See our public preview launch blog for further details.
There was not much time to celebrate as we continued working on infrastructure and refining our configuration defaults.
April 2024: Configuration Tuning and Deeper Testing
The first configuration updates were completed for Beta 1, and we started performing deeper functional and performance testing. We identified a few issues from this effort and remediated. This default configuration was applied for all Beta 1 clusters moving forward.
This allowed users to start testing Trie Indexed SSTables and Trie memtables in their environment by default.
"memtable": { "configurations": { "skiplist": { "class_name": "SkipListMemtable" }, "sharded": { "class_name": "ShardedSkipListMemtable" }, "trie": { "class_name": "TrieMemtable" }, "default": { "inherits": "trie" } } }, "sstable": { "selected_format": "bti" }, "storage_compatibility_mode": "NONE",
The above graphic illustrates an Apache Cassandra YAML configuration where BTI formatted sstables are used by default (which allows Trie Indexed SSTables) and defaults use of Trie for memtables. You can override this per table:
CREATE TABLE test WITH memtable = {‘class’ : ‘ShardedSkipListMemtable’};
Note that you need to set storage_compatibility_mode to NONE to use BTI formatted sstables. See Cassandra documentation for more information.
You can also reference the cassandra_latest.yaml file for the latest settings (please note you should not apply these to existing clusters without rigorous testing).
May 2024: Major Infrastructure Milestone
We hit a very large infrastructure milestone when we released an upgrade to some of our core agents that were reliant on an older version of the Apache Cassandra Java driver. The upgrade to version 4.17 allowed us to start supporting vectors in certain keyspace level monitoring operations.
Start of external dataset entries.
-- ==== Sys2Proof/Tests/Slice0.lean ====
section
/-! SUPPORT. Tests: which terms WellFormed refuses, words written out from the encodings of R74, single steps from
spec/95_test_vectors.md (each names its vector), the default font, and for every statement with hypotheses a state and
operands that meet them. Expected results are the spec's; the machine's own answers are nowhere pasted in. -/

namespace Sys2Proof.Tests

open Sys2Proof.Machine

/-! ### Helpers: one step, as the vectors are run -/

/-- The state an outcome answers; a fault or refusal, of which the machine has none, leaves `s`. -/
def stateOr (s : State) : Result → State
  | .next t => t
  | .fault _ => s
  | .refused _ => s

/-- `s` with `op` at pc. -/
def place (op : Word) (s : State) : State := s.withFetchWord 16 op.toNat

/-- `op` placed at pc, and one step. -/
def after (op : Word) (s : State) : State := stateOr s (step (place op s))

/-- The state after reset with a few registers written. -/
def regs : List (Nibble × Byte) → State
  | [] => State.reset
  | (x, b) :: rest => (regs rest).setReg x b

/-- Bytes placed in Memory from an address. -/
def mem (a : Nat) (bs : List Byte) (s : State) : State := { s with mem := s.mem.writeBytes a bs }

/-- Pixels lit. -/
def lit (s : State) : List (Fin 64 × Fin 32) → State
  | [] => s
  | (x, y) :: rest => let t := lit s rest; t.setFb (t.fb.setPixel x y true)

/-! ### WellFormed: an ill-formed term for each check -/

/-- DRW has n in 1..15: Dxy0 is DRW_EXT (R162). -/
theorem test_wf_refuses_drw_of_height_0 : (Instr.drw 1 2 0).wf = false ∧ (Instr.drw 1 2 1).wf = true := by decide

/-- UNKNOWN holds a word no other row matches (R76): 0x00E0 is CLS, 0x00FD is not named. -/
theorem test_wf_refuses_unknown_of_a_named_word :
    (Instr.unknown 0x00E0).wf = false ∧ (Instr.unknown 0x00FD).wf = true := by decide

/-- Bytes that hold no whole instruction are rejected by name (R70: two bytes each). -/
theorem test_decodeBytes_truncated :
    (match decodeBytes [0x60] with | .error .truncated => true | .ok _ => false) = true ∧
    (match decodeBytes [0x60, 0x05, 0x70] with | .error _ => false | .ok p => p == (.ldVxKk 0 5, [0x70])) = true := by
  decide

/-! ### Decoding: words written out nibble by nibble from the patterns of R74 -/

/-- b0 = 0: 0-Cn, 0-E0, 0-EE, 0-FB, 0-FC, 0-FE, 0-FF, b1 not inspected (R73, D3). -/
theorem test_decode_major_0 :
    decode 0b0000_0011_1100_0100 = .scd 3 4 ∧ decode 0b0000_0000_1110_0000 = .cls 0 ∧
    decode 0b0000_0001_1110_1110 = .ret 1 ∧ decode 0b0000_0000_1111_1011 = .scr 0 ∧
    decode 0b0000_0000_1111_1100 = .scl 0 ∧ decode 0b0000_0000_1111_1110 = .low 0 ∧
    decode 0b0000_0000_1111_1111 = .high 0 := by decide

/-- 1nnn, 2nnn, Annn, Bnnn. -/
theorem test_decode_addresses :
    decode 0b0001_1010_1011_1100 = .jp 0xABC ∧ decode 0b0010_0011_0000_0001 = .call 0x301 ∧
    decode 0b1010_0010_1111_0000 = .ldI 0x2F0 ∧ decode 0b1011_1111_1111_1110 = .jpV0 0xFFE := by decide

/-- 3xkk, 4xkk, 5xy-, 9xy-. -/
theorem test_decode_skips :
    decode 0b0011_0011_0010_1010 = .seVxKk 3 0x2A ∧ decode 0b0100_1111_0000_0001 = .sneVxKk 0xF 1 ∧
    decode 0b0101_0001_0010_0111 = .seVxVy 1 2 7 ∧ decode 0b1001_0001_0010_1010 = .sneVxVy 1 2 0xA := by decide

/-- 6xkk, 7xkk, Cxkk and the nine words of major 8. -/
theorem test_decode_alu :
    decode 0b0110_1010_0111_1111 = .ldVxKk 0xA 0x7F ∧ decode 0b0111_0000_0000_0011 = .addVxKk 0 3 ∧
    decode 0b1100_0010_0000_1111 = .rnd 2 0xF ∧ decode 0b1000_0001_0010_0000 = .ldVxVy 1 2 ∧
    decode 0b1000_0001_0010_0001 = .orVxVy 1 2 ∧ decode 0b1000_0001_0010_0010 = .andVxVy 1 2 ∧
    decode 0b1000_0001_0010_0011 = .xorVxVy 1 2 ∧ decode 0b1000_0001_0010_0100 = .addVxVy 1 2 ∧
    decode 0b1000_0001_0010_0101 = .subVxVy 1 2 ∧ decode 0b1000_0001_0010_0110 = .shr 1 2 ∧
    decode 0b1000_0001_0010_0111 = .subnVxVy 1 2 ∧ decode 0b1000_0001_0010_1110 = .shl 1 2 := by decide

/-- Dxy0 and Dxyn. -/
theorem test_decode_draws :
    decode 0b1101_0001_0010_0000 = .drwExt 1 2 ∧ decode 0b1101_0001_0010_0101 = .drw 1 2 5 := by decide

/-- Ex9E, ExA1 and the ten words of major F. -/
theorem test_decode_low_byte_selectors :
    decode 0b1110_0100_1001_1110 = .skp 4 ∧ decode 0b1110_0100_1010_0001 = .sknp 4 ∧
    decode 0b1111_0011_0000_0111 = .ldVxDt 3 ∧ decode 0b1111_0011_0000_1010 = .ldVxK 3 ∧
    decode 0b1111_0011_0001_0101 = .ldDtVx 3 ∧ decode 0b1111_0011_0001_1000 = .ldStVx 3 ∧
    decode 0b1111_0011_0001_1110 = .addIVx 3 ∧ decode 0b1111_0011_0010_1001 = .ldFVx 3 ∧
    decode 0b1111_0011_0011_0000 = .ldHfVx 3 ∧ decode 0b1111_0011_0011_0011 = .ldBVx 3 ∧
    decode 0b1111_0011_0101_0101 = .ldMiVx 3 ∧ decode 0b1111_0011_0110_0101 = .ldVxMi 3 := by decide

/-- A word of each UNKNOWN class of R76. -/
theorem test_decode_unknown :
    decode 0x0000 = .unknown 0x0000 ∧ decode 0x00E1 = .unknown 0x00E1 ∧ decode 0x00FD = .unknown 0x00FD ∧
    decode 0x8128 = .unknown 0x8128 ∧ decode 0xE19F = .unknown 0xE19F ∧ decode 0xF175 = .unknown 0xF175 := by decide

/-- The host's view: bits numbered from the least significant bit of the one word. -/
theorem test_decodeTableWord :
    decodeTableWord 16 0xD125 = some (.drw 1 2 5) ∧ decodeTableWord 16 0x6005 = some (.ldVxKk 0 5) := by decide

/-! ### Single steps: what changed is all that changed -/

/-- T40.1, T40.2 -/
theorem test_seVxKk :
    after 0x332A (regs [(3, 0x2A)]) = { place 0x332A (regs [(3, 0x2A)]) with pc := 0x204 } ∧
    (after 0x332A (regs [(3, 0x2B)])).pc = 0x202 := by decide
/-- T40.13: a skip past the end of Memory does not fault yet. -/
theorem test_seVxKk_at_the_top :
    (after 0x3000 (State.reset.setPc 0xFFE)).pc = 0x1002 ∧
    (after 0x3000 (State.reset.setPc 0xFFE)).fault.code = .none := by decide
/-- T40.3, T40.4 -/
theorem test_sneVxKk :
    (after 0x432A (regs [(3, 0x2A)])).pc = 0x202 ∧ (after 0x4300 (regs [(3, 0x2A)])).pc = 0x204 := by decide
/-- T40.6, T40.7 -/
theorem test_seVxVy :
    (after 0x512F (regs [(1, 7), (2, 7)])).pc = 0x204 ∧ (after 0x5120 (regs [(1, 7), (2, 8)])).pc = 0x202 := by decide
/-- T40.10, T40.11 -/
theorem test_sneVxVy :
    (after 0x9120 (regs [(1, 7), (2, 7)])).pc = 0x202 ∧ (after 0x912A (regs [(1, 7), (2, 8)])).pc = 0x204 := by decide

/-- T41.1 -/
theorem test_ldVxKk : after 0x6A7F State.reset = { place 0x6A7F (regs [(0xA, 0x7F)]) with pc := 0x202 } := by decide
/-- T41.3: wraps, VF untouched. -/
theorem test_addVxKk_wraps :
    after 0x7001 (regs [(0, 0xFF), (0xF, 5)]) = { place 0x7001 (regs [(0, 0), (0xF, 5)]) with pc := 0x202 } := by decide
/-- T41.4: VF as an ordinary destination. -/
theorem test_addVxKk_vf : (after 0x7F02 (regs [(0xF, 0xFF)])).reg 0xF = 1 := by decide
/-- T41.5 -/
theorem test_ldVxVy : (after 0x8120 (regs [(2, 0x5A)])).reg 1 = 0x5A := by decide
/-- T41.6: VF is not reset. -/
theorem test_orVxVy :
    (after 0x8121 (regs [(1, 0xF0), (2, 0x0F), (0xF, 1)])).reg 1 = 0xFF ∧
    (after 0x8121 (regs [(1, 0xF0), (2, 0x0F), (0xF, 1)])).reg 0xF = 1 := by decide
/-- T41.7 -/
theorem test_andVxVy : (after 0x8122 (regs [(1, 0xF0), (2, 0x3C)])).reg 1 = 0x30 := by decide
/-- T41.8 -/
theorem test_xorVxVy : (after 0x8123 (regs [(1, 0xF0), (2, 0x3C)])).reg 1 = 0xCC := by decide
/-- T41.10, T41.11: the sum 255 sets no carry. -/
theorem test_addVxVy :
    after 0x8124 (regs [(1, 0xC8), (2, 0x64)]) =
      { place 0x8124 (regs [(1, 0x2C), (2, 0x64), (0xF, 1)]) with pc := 0x202 } ∧
    (after 0x8124 (regs [(1, 0xF0), (2, 0x0F), (0xF, 1)])).reg 0xF = 0 := by decide
/-- T41.13, T41.14: VF as destination and as second operand. -/
theorem test_addVxVy_vf :
    (after 0x8F14 (regs [(0xF, 0xF0), (1, 0x20)])).reg 0xF = 1 ∧
    (after 0x81F4 (regs [(1, 3), (0xF, 1)])).reg 1 = 4 := by decide
/-- T41.16, T41.18: a borrow, and equal operands, which give 0. -/
theorem test_subVxVy :
    (after 0x8125 (regs [(1, 5), (2, 7)])).reg 1 = 0xFE ∧
    (after 0x8125 (regs [(1, 7), (2, 7), (0xF, 1)])).reg 0xF = 0 := by decide
/-- T41.28: the flag overwrites the difference. -/
theorem test_subVxVy_vf : (after 0x8F15 (regs [(0xF, 9), (1, 3)])).reg 0xF = 1 := by decide
/-- T41.19, T41.21: the flag is written last (C1); y is ignored. -/
theorem test_shr :
    (after 0x8F06 (regs [(0xF, 2)])).reg 0xF = 0 ∧ (after 0x8126 (regs [(1, 4), (2, 0xFF)])).reg 1 = 2 := by decide
/-- T41.22, T41.23 -/
theorem test_shl :
    (after 0x8F0E (regs [(0xF, 0x40)])).reg 0xF = 0 ∧ (after 0x810E (regs [(1, 0x81)])).reg 1 = 2 ∧
    (after 0x810E (regs [(1, 0x81)])).reg 0xF = 1 := by decide
/-- T41.25, T41.26 -/
theorem test_subnVxVy :
    (after 0x8127 (regs [(1, 5), (2, 7)])).reg 1 = 2 ∧ (after 0x8127 (regs [(1, 7), (2, 5)])).reg 1 = 0xFE := by decide
/-- T41.30, T41.31, for whatever value is drawn: V2 takes it, pc moves on, and kk plays no part. -/
theorem test_rnd :
    (after 0xC20F State.reset).pc = 0x202 ∧ (after 0xC20F State.reset).reg 2 = Config.draw8 0 ∧
    (after 0xC200 State.reset).reg 2 = Config.draw8 0 := ⟨by decide, rfl, rfl⟩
At the time, this was considered to be the riskiest part of the entire project as we had 1000s of nodes to upgrade across may different customer environments. This upgrade took a few weeks, finishing in June. We broke the release up into 4 separate rollouts to reduce the risk of introducing issues into our fleet, focusing on single key components in our architecture in each release. Each release had quality gates and tested rollback plans, which in the end were not needed.
June 2024: Successful Rollout New Cassandra Driver
The Java driver upgrade project was rolled out to all nodes in our fleet and no issues were encountered. At this point we hit all the major milestones before Release Candidates became available. We started to look at the testing systems to update to Apache Cassandra 5 by default.
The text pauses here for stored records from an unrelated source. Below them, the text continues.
-- ==== Sys2Proof/Laws/Units.lean ====
section
/-! SUPPORT. What each shared operation of the internal units can do, once. -/

namespace Sys2Proof.Machine

/-- A round-unit operation in an instance with the unit: `S`, the record, and the port; nothing else. -/
theorem roundUnitStep_present {sel : RndSel} {s : State} (h : s.cfg.targetHasRoundUnit = true) :
    roundUnitStep sel s =
      .next (({ s.accept with unitS := roundUnit sel s.unitS s.unitK }).recordOps (roundUnitOps sel)) := by
  simp [roundUnitStep, h]

/-- A round-unit operation in an instance without the unit. -/
theorem roundUnitStep_absent {sel : RndSel} {s : State} (h : s.cfg.targetHasRoundUnit = false) :
    roundUnitStep sel s = .refused .roundUnitAbsent := by
  simp [roundUnitStep, h]

/-- All that a round-unit operation can do when it answers a next state. -/
theorem roundUnitStep_next {sel : RndSel} {s t : State} (h : roundUnitStep sel s = .next t) :
    s.cfg.targetHasRoundUnit = true ∧
      t = ({ s.accept with unitS := roundUnit sel s.unitS s.unitK }).recordOps (roundUnitOps sel) := by
  cases hc : s.cfg.targetHasRoundUnit with
  | false => rw [roundUnitStep_absent hc] at h; cases h
  | true => rw [roundUnitStep_present hc] at h; cases h; exact ⟨rfl, rfl⟩

/-- All that a ROM read can do. -/
theorem romStep_next {inverse : Bool} {value : Byte} {s t : State} (h : romStep inverse value s = .next t) :
    t = ({ s.accept with romOut := value }).recordOps [.romReads inverse 1] := by
  cases h; rfl

/-- All that a one-block request to the Accelerated engine can do when it answers a next state. -/
theorem accelOneStep_next {dir : Direction} {s t : State} (h : accelOneStep dir s = .next t) :
    s.cfg.engine = .accel ∧
      t = ({ s.accept with
        reqBlock := (accelOne dir s.rk s.variant.rounds s.reqBlock).val
        unitS := (accelOne dir s.rk s.variant.rounds s.reqBlock).val
        unitK := Config.freeBlock s.freeCount 1
        freeCount := s.freeCount + 1 }).recordOps (accelOne dir s.rk s.variant.rounds s.reqBlock).ops := by
  unfold accelOneStep at h
  split at h
  · cases h
  · next he => cases h; exact ⟨he, rfl⟩

/-- All that an n-block request to the Accelerated engine can do when it answers a next state. -/
theorem accelManyStep_next {dir : Direction} {s t : State} (h : accelManyStep dir s = .next t) :
    s.cfg.engine = .accel ∧
      t = ({ s.accept with
        reqBlocks := (accelMany dir s.rk s.variant.rounds s.cfg.pipe s.reqBlocks).val
        unitS := Config.freeBlock s.freeCount 0
        unitK := Config.freeBlock s.freeCount 1
        freeCount := s.freeCount + 1 }).recordOps
          (accelMany dir s.rk s.variant.rounds s.cfg.pipe s.reqBlocks).ops := by
  unfold accelManyStep at h
  split at h
  · cases h
  · next he => cases h; exact ⟨he, rfl⟩

/-- All that a one-block request to the Portable engine can do when it answers a next state. -/
theorem portableOneStep_next {dir : Direction} {s t : State} (h : portableOneStep dir s = .next t) :
    s.cfg.engine = .portable ∧
      t = ({ s.accept with
        reqBlock := (portableOne dir s.rk s.variant.rounds s.cfg.filler s.reqBlock).val }).recordOps
          (portableOne dir s.rk s.variant.rounds s.cfg.filler s.reqBlock).ops := by
  unfold portableOneStep at h
  split at h
  · cases h
  · next he => cases h; exact ⟨he, rfl⟩

/-- All that an eight-block request to the Portable engine can do when it answers a next state. -/
theorem portableBatchStep_next {dir : Direction} {s t : State} (h : portableBatchStep dir s = .next t) :
    s.cfg.engine = .portable ∧
      t = ({ s.accept with
        reqBatch := (portableBatch dir s.rk s.variant.rounds s.reqBatch).val }).recordOps
          (portableBatch dir s.rk s.variant.rounds s.reqBatch).ops := by
  unfold portableBatchStep at h
  split at h
  · cases h
  · next he => cases h; exact ⟨he, rfl⟩

/-- All that a rejected word can do when it answers a next state: it was a descriptor, and the answer is
`IllegalCommand`. -/
theorem rejectWord_next {e : Rejected} {s t : State} (h : rejectWord e s = .next t) :
    (∃ c, e = .illegal c) ∧ t = s.accept.respond .illegalCommand := by
  cases e with
  | illegal c => cases h; exact ⟨⟨c, rfl⟩, rfl⟩
  | reservedEreq => cases h
  | reservedRsel => cases h

/-- A step with no word waiting. -/
theorem step_idle {s : State} (h : s.port = none) : step s = .next s := by
  simp [step, h]

/-- All that a step can do when it answers a next state: wait, run the decoded instruction, or answer
`IllegalCommand`. -/
theorem step_next {s t : State} (h : step s = .next t) :
    (s.port = none ∧ t = s) ∨
    (∃ r i, s.port = some r ∧ decode r = .ok i ∧ exec i s = .next t) ∨
    (∃ r c, s.port = some r ∧ decode r = .error (.illegal c) ∧ t = s.accept.respond .illegalCommand) := by
  unfold step at h
  split at h
  · next hp => cases h; exact .inl ⟨hp, rfl⟩
  · next r hp =>
    split at h
    · next i hd => exact .inr (.inl ⟨r, i, hp, hd, h⟩)
    · next e hd =>
      obtain ⟨⟨c, rfl⟩, ht⟩ := rejectWord_next h
      exact .inr (.inr ⟨r, c, hp, hd, ht⟩)

end Sys2Proof.Machine
end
July 2024: Path to Release Candidate
We upgraded our internal testing systems to use Cassandra 5 by default, meaning our nightly platform tests began running against Cassandra 5 clusters and our production releases will smoke test using Apache Cassandra 5. We started testing the upgrade path for clusters from 4.x to 5.0. This resulted in another small contribution to the Cassandra project.
The Apache Cassandra project released Apache Cassandra 5 Release Candidate 1 (RC1), and we launched RC1 into public preview on the Instaclustr Platform.
The Road Ahead to General Availability
We’ve just launched Apache Cassandra 5 Release Candidate 1 (RC1) into public preview, and there’s still more to do before we reach General Availability for Cassandra 5, including:
- Upgrading our own preproduction Apache Cassandra for internal use to Apache Cassandra 5 Release Candidate 1. This means we’ll be testing using our real-world use cases and testing our upgrade procedures on live infrastructure.
At Launch:
When Apache Cassandra 5.0 launches, we will perform another round of testing, including performance benchmarking. We will also upgrade our internal metrics storage production Apache Cassandra clusters to 5.0, and, if the results are satisfactory, we will mark the release as generally available for our customers. We want to have full confidence in running 5.0 before we recommend it for production use to our customers.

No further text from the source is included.